Education is changing, but is it moving fast enough? Dr Jenny Hatley, Course Leader for Education Studies, talks about representation, inclusion and creating safety for the LGBTQ+ community in an educational environment.
As an Education Studies lecturer, I hear many of the authentic and honest stories of student's educational experiences. To quote one of my first-year students: ‘Oh! You actually want to know what we think!’ Yes, we do.
We look at the research around student's education and, crucially, we ask questions, including 'is this right? and is it just?' What does education mean if you are LGBTQ+? What are the effects of race, social class and family background on learning? These and other questions help us see ourselves and our experiences in a new light. They help us understand who we have been, who we are now, and who we want to become. That exploration is at the heart of Education Studies.
Students' three cries for change
Recently, we have been discussing student’s experiences of being LGBTQ+ at school. They have had a range of experiences. Some have been positive. They speak of schools who made equal room for LGBTQ+ voices alongside straight ones and where their relationships were valued equally.
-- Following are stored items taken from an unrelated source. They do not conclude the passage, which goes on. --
-- ==== Sys2Proof/Syntax.lean ====
section
/-! DEFINITION. The abstract syntax of RSQ-1 (spec 30_encoding.md R100 to R106): one constructor per row of
spec/opcode_table.json. The first argument of each is the chain bit K (R102). -/

namespace Sys2Proof

/-- The commands of RSQ-1 (R106), with their operand fields as R103 and R104 give them. -/
inductive Instr where
  | nop (k : Bool)
  | wreg (k : Bool) (a v : Byte)
  | rreg (k : Bool) (a : Byte)
  | wreg16 (k : Bool) (a : Byte) (d : Half)
  | wait (k : Bool) (a m : Byte)
  | delay (k : Bool) (ms : Half)
  | mwrite (k : Bool) (a : Byte) (n : Half)
  | mread (k : Bool) (a : Byte) (n : Half)
  | reset (k : Bool)
  | init (k : Bool) (g : Half)
  | tpoll (k : Bool)
  deriving DecidableEq, Repr

/-- The chain bit of a command (R102). -/
def Instr.k : Instr → Bool
  | .nop k => k
  | .wreg k _ _ => k
  | .rreg k _ => k
  | .wreg16 k _ _ => k
  | .wait k _ _ => k
  | .delay k _ => k
  | .mwrite k _ _ => k
  | .mread k _ _ => k
  | .reset k => k
  | .init k _ => k
  | .tpoll k => k

end Sys2Proof
end

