-- ==== Sys2Proof/Machine/System.lean ====
section
/-! DEFINITION. The system commands of spec 43_system_commands.md: RESET, INIT and TPOLL. -/

namespace Sys2Proof.Machine

/-- The panel reset pulse and the wait after it (R200; 70_reset_and_hazards.md R362). -/
def resetPulse (s : State) : Res Unit :=
  (waitMs s.par.tRstLowMs (rstLow s)).andThen fun _ s => waitMs s.par.tRstWaitMs (rstHigh s)

/-- RESET (R200). -/
def execReset (k : Bool) (s : State) : Host.Outcome State Fault Refusal :=
  runCommand .command k (fun s => resetPulse (setInitDone false s)) s

/-- One entry of INIT_TABLE (R208). A wait entry reads WAIT_LIMIT and WAIT_INTERVAL at its own start
(20_memory.md R85). -/
def runEntry (e : InitEntry) (s : State) : Res Unit :=
  match e.kind with
  | .wr => writeReg e.a (loByte e.d) s
  | .wr16 => writePair e.a e.d s
  | .wt => waitLoop e.a (loByte e.d) s.csr.waitInterval.toNat s.csr.waitLimit.toNat s
  | .dl => waitMs e.d.toNat s

/-- The entries of a table from 1-based index `step` on; the first fault ends the walk (R201, R204). -/
def runTable : List InitEntry → Nat → State → Res Unit
  | [], _, s => .ok () s
  | e :: rest, step, s =>
    (runEntry e { s with loc := { s.loc with step := step, polls := 0 } }).andThen fun _ s =>
    runTable rest (step + 1) s

/-- INIT from the reset pulse to INIT_DONE (R201, R205). -/
def initSequence (g : Nat) (s : State) : Res Unit :=
  (resetPulse (setInitDone false s)).andThen fun _ s =>
  (runTable (s.par.initTable g) 1 s).andThen fun _ s =>
  .ok () (setInitDone true s)

/-- INIT (R201); a code other than 0 and 1 is CONFIG_ERROR before the reset pulse (60_exceptions.md R305). -/
def execInit (k : Bool) (g : Half) (s : State) : Host.Outcome State Fault Refusal :=
  match operandError s.par.linebufWords (.init k g) with
  | some code => rejectCommand code s
  | none => runCommand .command k (initSequence g.toNat) s

/-- After TPOLL's poll the poll interval starts anew if TOUCH_EN = 1, and a pending poll is thereby cancelled
(R211). -/
def restartInterval (s : State) : State :=
  if s.csr.touchEn then
    { s with poll := { s.poll with state := .timing, timer := 0, period := s.csr.pollPeriod } }
  else s

/-- TPOLL (R211). TCFG0 and TCFG1 are read once, at the start (20_memory.md R85). -/
def execTpoll (k : Bool) (s : State) : Host.Outcome State Fault Refusal :=
  runCommand .tpoll k
    (fun t => (pollSequence s.csr.tcfg0 s.csr.tcfg1 t).andThen fun _ t => .ok () (restartInterval t))
    (setTpollAct true s)

end Sys2Proof.Machine
end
This is a sign of how times have changed – for some. But others have not been positive and in this case their stories show that education needs to listen to their three cries for change:
1. The Cry to be Visible
Representation matters. It makes a big difference if you can see someone like you. It shows you what is possible. You can feel like you belong and have a place. You might say that your school ‘didn’t talk about it but they didn’t say it was bad either’; yet silence sends its own message and if you are LGBTQ+, you receive that message loud and clear.
2. The Cry to be Safe
There are teachers who, even after all this time of campaigning, still didn’t challenge homophobic abuse including the negative use of the word ‘gay’. Trans students are still having to negotiate their use of basic freedoms such as which toilets to use and where to change for PE. On top of that, in some cases, Trans students are required to advocate to school leaders for their needs to be met whilst educating their peers.
These are all forms of pressure. Yet we still expect students to learn without realising that to learn, you need to feel safe.
3. The Cry to be Relevant
What do you do if you realise you are LGBTQ+, or are in a same-sex relationship, but the only relationships and sex education you receive centres straight relationships and treats these as the norm? Don’t you also have the right to know how to be safe?
What do you do if you are part of a family with same-sex parents or carers, yet the only examples of family you see and hear about, centre on a heterosexual family with a Mum and Dad? Doesn’t your love for the adults who care for you and the ways you do ‘family’ deserve equal recognition?
To fulfil its duty to promote equality and diversity, and be inclusive to all, Education needs to listen to these cries.
But how can we get away from the issues above and arrive at a place of inclusion? How can education move from social injustice, towards social justice?
From Injustice to Justice
A helpful point of view comes from Nancy Fraser, an American researcher who focuses on theories of social justice. She writes that for there to be social justice, one of the things that needs to be in place is recognition. This means that we must centre the voices of those affected and their experiences, rights and stories and then act to ensure their equal participation. And that begins with listening.
In Education Studies, we listen in several ways. We listen through the stories of our students and the active debates and discussions we have in lectures. We listen by spending time watching, discussing and learning from stories such as that of Hannah Bradford, a trans girl who navigates her first day of secondary school in the CBBC series First Day, notable because the actress playing Hannah, Evie Macdonald, is herself trans. We listen through the research and expertise of our guest speakers, including Dr. Rachael Bullingham and Max Davies. And we listen to ourselves and the ongoing internal reflection and questioning that forms our every-day practice.
As a university we listen. Around campus you may see us wearing our rainbow lanyards and displaying our rainbow postcards as signs that we are LGBTQ+ Allies. We want to provide a safe and welcoming space for LGBTQ+ staff and students and those who just want to chat. Over 200 members of staff have signed up as Allies and that number is growing. With an increase in learning from home you may also see our digital badges, making visible our welcome in online spaces too.
But listening is only part of the answer. We must also act.
I am reminded of the quote from civil rights activist the late Maya Angelou:
“Do the best you can until you know better. Then when you know better, do better.”
We must listen. And then do better.
And I am part of a team of lecturers who do just that – we listen, we reflect, and we act. Because at its heart, it’s that simple. Listen. And do better next time. In Education Studies, we are always listening, always trying and always willing to do better next time.
A lot of people tell me that life for LGBTQ+ youth is better now than in the past and I applaud the ways in which it is. But it still isn’t better equally, for everyone. So we will keep talking about it in Education Studies, we will keep listening and we will keep learning. Until it is equally better, for everyone.
Dr Jenny Hatley is the Course Leader for Education Studies BA (Hons). Her main concern within education is social justice. This is a focus in all her areas of interest which have evolved from her development of educational provision across settings in both the UK and overseas. Jenny has recently been awarded the University of Worcester's Leading Teaching Award for her work to develop online learning and promote LGBTQ+ Equality across the University.